+++ Data extracts +++
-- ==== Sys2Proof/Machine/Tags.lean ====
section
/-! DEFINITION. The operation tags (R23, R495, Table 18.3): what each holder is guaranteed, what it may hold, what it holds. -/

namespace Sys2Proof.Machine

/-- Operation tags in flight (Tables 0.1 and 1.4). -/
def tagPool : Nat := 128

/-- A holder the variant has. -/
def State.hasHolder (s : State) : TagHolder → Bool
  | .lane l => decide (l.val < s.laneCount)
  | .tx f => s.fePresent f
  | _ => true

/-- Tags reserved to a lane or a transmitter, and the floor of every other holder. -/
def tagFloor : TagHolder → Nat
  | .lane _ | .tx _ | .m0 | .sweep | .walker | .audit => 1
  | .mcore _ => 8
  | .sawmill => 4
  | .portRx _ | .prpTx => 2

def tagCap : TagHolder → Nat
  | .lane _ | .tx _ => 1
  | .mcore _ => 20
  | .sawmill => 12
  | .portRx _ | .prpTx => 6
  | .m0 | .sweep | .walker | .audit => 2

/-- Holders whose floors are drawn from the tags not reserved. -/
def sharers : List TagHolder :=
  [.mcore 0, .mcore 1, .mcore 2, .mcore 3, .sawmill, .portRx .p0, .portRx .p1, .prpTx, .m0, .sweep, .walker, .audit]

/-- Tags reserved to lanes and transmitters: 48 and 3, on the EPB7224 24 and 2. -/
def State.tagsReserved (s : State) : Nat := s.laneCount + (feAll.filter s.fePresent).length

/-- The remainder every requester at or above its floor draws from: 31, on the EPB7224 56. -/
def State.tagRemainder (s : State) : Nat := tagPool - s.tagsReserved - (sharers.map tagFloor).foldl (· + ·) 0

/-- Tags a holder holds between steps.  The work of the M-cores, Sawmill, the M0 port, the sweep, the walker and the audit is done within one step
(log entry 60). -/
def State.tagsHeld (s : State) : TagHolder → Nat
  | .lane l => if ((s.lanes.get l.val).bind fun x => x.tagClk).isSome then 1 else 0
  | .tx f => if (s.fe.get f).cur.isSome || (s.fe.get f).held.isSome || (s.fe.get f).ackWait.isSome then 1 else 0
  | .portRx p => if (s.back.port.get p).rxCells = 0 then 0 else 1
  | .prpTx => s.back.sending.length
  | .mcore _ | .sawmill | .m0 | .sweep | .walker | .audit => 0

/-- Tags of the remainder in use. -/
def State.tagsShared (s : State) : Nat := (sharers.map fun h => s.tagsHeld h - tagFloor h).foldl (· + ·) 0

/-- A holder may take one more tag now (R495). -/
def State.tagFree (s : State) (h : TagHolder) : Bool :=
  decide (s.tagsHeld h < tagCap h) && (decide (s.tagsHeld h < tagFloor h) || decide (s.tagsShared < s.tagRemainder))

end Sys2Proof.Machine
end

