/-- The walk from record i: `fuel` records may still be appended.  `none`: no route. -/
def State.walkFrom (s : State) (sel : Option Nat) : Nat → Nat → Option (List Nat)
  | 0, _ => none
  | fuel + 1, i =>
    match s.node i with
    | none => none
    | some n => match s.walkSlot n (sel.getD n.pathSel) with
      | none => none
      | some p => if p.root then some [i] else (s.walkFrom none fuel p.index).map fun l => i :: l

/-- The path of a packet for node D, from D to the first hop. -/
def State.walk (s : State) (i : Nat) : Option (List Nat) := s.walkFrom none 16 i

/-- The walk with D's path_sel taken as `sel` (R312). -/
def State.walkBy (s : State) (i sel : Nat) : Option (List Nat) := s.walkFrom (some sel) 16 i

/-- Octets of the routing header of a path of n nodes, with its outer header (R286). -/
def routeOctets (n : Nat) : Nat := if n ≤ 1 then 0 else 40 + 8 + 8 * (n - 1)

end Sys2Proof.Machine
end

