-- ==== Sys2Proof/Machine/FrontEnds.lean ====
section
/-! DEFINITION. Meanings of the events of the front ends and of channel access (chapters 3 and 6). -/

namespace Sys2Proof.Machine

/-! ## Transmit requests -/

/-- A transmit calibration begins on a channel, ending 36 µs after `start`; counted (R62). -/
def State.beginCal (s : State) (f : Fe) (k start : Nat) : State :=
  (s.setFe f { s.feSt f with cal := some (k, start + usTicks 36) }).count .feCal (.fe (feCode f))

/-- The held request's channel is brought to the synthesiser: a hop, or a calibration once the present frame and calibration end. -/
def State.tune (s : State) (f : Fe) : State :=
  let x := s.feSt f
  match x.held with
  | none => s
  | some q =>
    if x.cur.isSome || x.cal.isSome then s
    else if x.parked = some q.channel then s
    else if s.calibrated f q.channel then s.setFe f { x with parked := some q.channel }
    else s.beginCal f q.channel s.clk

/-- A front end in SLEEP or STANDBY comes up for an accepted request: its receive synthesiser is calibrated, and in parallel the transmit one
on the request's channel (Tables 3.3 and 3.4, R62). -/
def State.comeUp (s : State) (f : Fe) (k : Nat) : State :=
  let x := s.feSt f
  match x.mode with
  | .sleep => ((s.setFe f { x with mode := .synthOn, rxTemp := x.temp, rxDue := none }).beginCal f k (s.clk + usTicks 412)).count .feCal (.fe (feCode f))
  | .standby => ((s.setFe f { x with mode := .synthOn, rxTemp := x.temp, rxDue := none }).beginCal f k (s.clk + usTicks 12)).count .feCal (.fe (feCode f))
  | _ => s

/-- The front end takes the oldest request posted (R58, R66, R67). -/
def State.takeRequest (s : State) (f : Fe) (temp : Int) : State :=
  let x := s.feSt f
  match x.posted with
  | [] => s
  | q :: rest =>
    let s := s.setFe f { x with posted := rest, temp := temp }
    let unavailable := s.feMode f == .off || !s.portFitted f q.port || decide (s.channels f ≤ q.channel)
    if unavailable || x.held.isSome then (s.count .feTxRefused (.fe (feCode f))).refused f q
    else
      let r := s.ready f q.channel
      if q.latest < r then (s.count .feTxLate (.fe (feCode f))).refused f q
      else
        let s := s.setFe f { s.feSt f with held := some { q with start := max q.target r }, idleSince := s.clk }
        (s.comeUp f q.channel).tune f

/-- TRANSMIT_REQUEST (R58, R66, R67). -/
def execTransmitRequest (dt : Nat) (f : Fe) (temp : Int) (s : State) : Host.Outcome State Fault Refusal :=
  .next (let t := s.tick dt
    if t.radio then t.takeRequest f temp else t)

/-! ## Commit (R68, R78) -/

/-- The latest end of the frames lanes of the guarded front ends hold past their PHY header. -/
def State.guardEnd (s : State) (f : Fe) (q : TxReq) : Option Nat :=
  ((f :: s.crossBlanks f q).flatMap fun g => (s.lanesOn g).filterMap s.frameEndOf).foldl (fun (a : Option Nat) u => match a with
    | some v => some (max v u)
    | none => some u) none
+++
## What the exercise asks
Make an exact copy of the records.

## Answer to this task
-- ==== Sys2Proof/Machine/Tags.lean ====
section
/-! DEFINITION. The operation tags (R23, R495, Table 18.3): what each holder is guaranteed, what it may hold, what it holds. -/

namespace Sys2Proof.Machine

/-- Operation tags in flight (Tables 0.1 and 1.4). -/
def tagPool : Nat := 128

/-- A holder the variant has. -/
def State.hasHolder (s : State) : TagHolder → Bool
  | .lane l => decide (l.val < s.laneCount)
  | .tx f => s.fePresent f
  | _ => true

/-- Tags reserved to a lane or a transmitter, and the floor of every other holder. -/
def tagFloor : TagHolder → Nat
  | .lane _ | .tx _ | .m0 | .sweep | .walker | .audit => 1
  | .mcore _ => 8
  | .sawmill => 4
  | .portRx _ | .prpTx => 2

def tagCap : TagHolder → Nat
  | .lane _ | .tx _ => 1
  | .mcore _ => 20
  | .sawmill => 12
  | .portRx _ | .prpTx => 6
  | .m0 | .sweep | .walker | .audit => 2

/-- Holders whose floors are drawn from the tags not reserved. -/
def sharers : List TagHolder :=
  [.mcore 0, .mcore 1, .mcore 2, .mcore 3, .sawmill, .portRx .p0, .portRx .p1, .prpTx, .m0, .sweep, .walker, .audit]

/-- Tags reserved to lanes and transmitters: 48 and 3, on the EPB7224 24 and 2. -/
def State.tagsReserved (s : State) : Nat := s.laneCount + (feAll.filter s.fePresent).length

/-- The remainder every requester at or above its floor draws from: 31, on the EPB7224 56. -/
def State.tagRemainder (s : State) : Nat := tagPool - s.tagsReserved - (sharers.map tagFloor).foldl (· + ·) 0

/-- Tags a holder holds between steps.  The work of the M-cores, Sawmill, the M0 port, the sweep, the walker and the audit is done within one step
(log entry 60). -/
def State.tagsHeld (s : State) : TagHolder → Nat
  | .lane l => if ((s.lanes.get l.val).bind fun x => x.tagClk).isSome then 1 else 0
  | .tx f => if (s.fe.get f).cur.isSome || (s.fe.get f).held.isSome || (s.fe.get f).ackWait.isSome then 1 else 0
  | .portRx p => if (s.back.port.get p).rxCells = 0 then 0 else 1
  | .prpTx => s.back.sending.length
  | .mcore _ | .sawmill | .m0 | .sweep | .walker | .audit => 0

/-- Tags of the remainder in use. -/
def State.tagsShared (s : State) : Nat := (sharers.map fun h => s.tagsHeld h - tagFloor h).foldl (· + ·) 0

/-- A holder may take one more tag now (R495). -/
def State.tagFree (s : State) (h : TagHolder) : Bool :=
  decide (s.tagsHeld h < tagCap h) && (decide (s.tagsHeld h < tagFloor h) || decide (s.tagsShared < s.tagRemainder))

end Sys2Proof.Machine
end

/-- The walk from record i: `fuel` records may still be appended.  `none`: no route. -/
def State.walkFrom (s : State) (sel : Option Nat) : Nat → Nat → Option (List Nat)
  | 0, _ => none
  | fuel + 1, i =>
    match s.node i with
    | none => none
    | some n => match s.walkSlot n (sel.getD n.pathSel) with
      | none => none
      | some p => if p.root then some [i] else (s.walkFrom none fuel p.index).map fun l => i :: l

/-- The path of a packet for node D, from D to the first hop. -/
def State.walk (s : State) (i : Nat) : Option (List Nat) := s.walkFrom none 16 i

/-- The walk with D's path_sel taken as `sel` (R312). -/
def State.walkBy (s : State) (i sel : Nat) : Option (List Nat) := s.walkFrom (some sel) 16 i

/-- Octets of the routing header of a path of n nodes, with its outer header (R286). -/
def routeOctets (n : Nat) : Nat := if n ≤ 1 then 0 else 40 + 8 + 8 * (n - 1)

end Sys2Proof.Machine
end

-- ==== Sys2Proof/Machine/FrontEnds.lean ====
section
/-! DEFINITION. Meanings of the events of the front ends and of channel access (chapters 3 and 6). -/

namespace Sys2Proof.Machine

/-! ## Transmit requests -/

/-- A transmit calibration begins on a channel, ending 36 µs after `start`; counted (R62). -/
def State.beginCal (s : State) (f : Fe) (k start : Nat) : State :=
  (s.setFe f { s.feSt f with cal := some (k, start + usTicks 36) }).count .feCal (.fe (feCode f))

/-- The held request's channel is brought to the synthesiser: a hop, or a calibration once the present frame and calibration end. -/
def State.tune (s : State) (f : Fe) : State :=
  let x := s.feSt f
  match x.held with
  | none => s
  | some q =>
    if x.cur.isSome || x.cal.isSome then s
    else if x.parked = some q.channel then s
    else if s.calibrated f q.channel then s.setFe f { x with parked := some q.channel }
    else s.beginCal f q.channel s.clk

/-- A front end in SLEEP or STANDBY comes up for an accepted request: its receive synthesiser is calibrated, and in parallel the transmit one
on the request's channel (Tables 3.3 and 3.4, R62). -/
def State.comeUp (s : State) (f : Fe) (k : Nat) : State :=
  let x := s.feSt f
  match x.mode with
  | .sleep => ((s.setFe f { x with mode := .synthOn, rxTemp := x.temp, rxDue := none }).beginCal f k (s.clk + usTicks 412)).count .feCal (.fe (feCode f))
  | .standby => ((s.setFe f { x with mode := .synthOn, rxTemp := x.temp, rxDue := none }).beginCal f k (s.clk + usTicks 12)).count .feCal (.fe (feCode f))
  | _ => s

/-- The front end takes the oldest request posted (R58, R66, R67). -/
def State.takeRequest (s : State) (f : Fe) (temp : Int) : State :=
  let x := s.feSt f
  match x.posted with
  | [] => s
  | q :: rest =>
    let s := s.setFe f { x with posted := rest, temp := temp }
    let unavailable := s.feMode f == .off || !s.portFitted f q.port || decide (s.channels f ≤ q.channel)
    if unavailable || x.held.isSome then (s.count .feTxRefused (.fe (feCode f))).refused f q
    else
      let r := s.ready f q.channel
      if q.latest < r then (s.count .feTxLate (.fe (feCode f))).refused f q
      else
        let s := s.setFe f { s.feSt f with held := some { q with start := max q.target r }, idleSince := s.clk }
        (s.comeUp f q.channel).tune f

/-- TRANSMIT_REQUEST (R58, R66, R67). -/
def execTransmitRequest (dt : Nat) (f : Fe) (temp : Int) (s : State) : Host.Outcome State Fault Refusal :=
  .next (let t := s.tick dt
    if t.radio then t.takeRequest f temp else t)

/-! ## Commit (R68, R78) -/

/-- The latest end of the frames lanes of the guarded front ends hold past their PHY header. -/
def State.guardEnd (s : State) (f : Fe) (q : TxReq) : Option Nat :=
  ((f :: s.crossBlanks f q).flatMap fun g => (s.lanesOn g).filterMap s.frameEndOf).foldl (fun (a : Option Nat) u => match a with
    | some v => some (max v u)
    | none => some u) none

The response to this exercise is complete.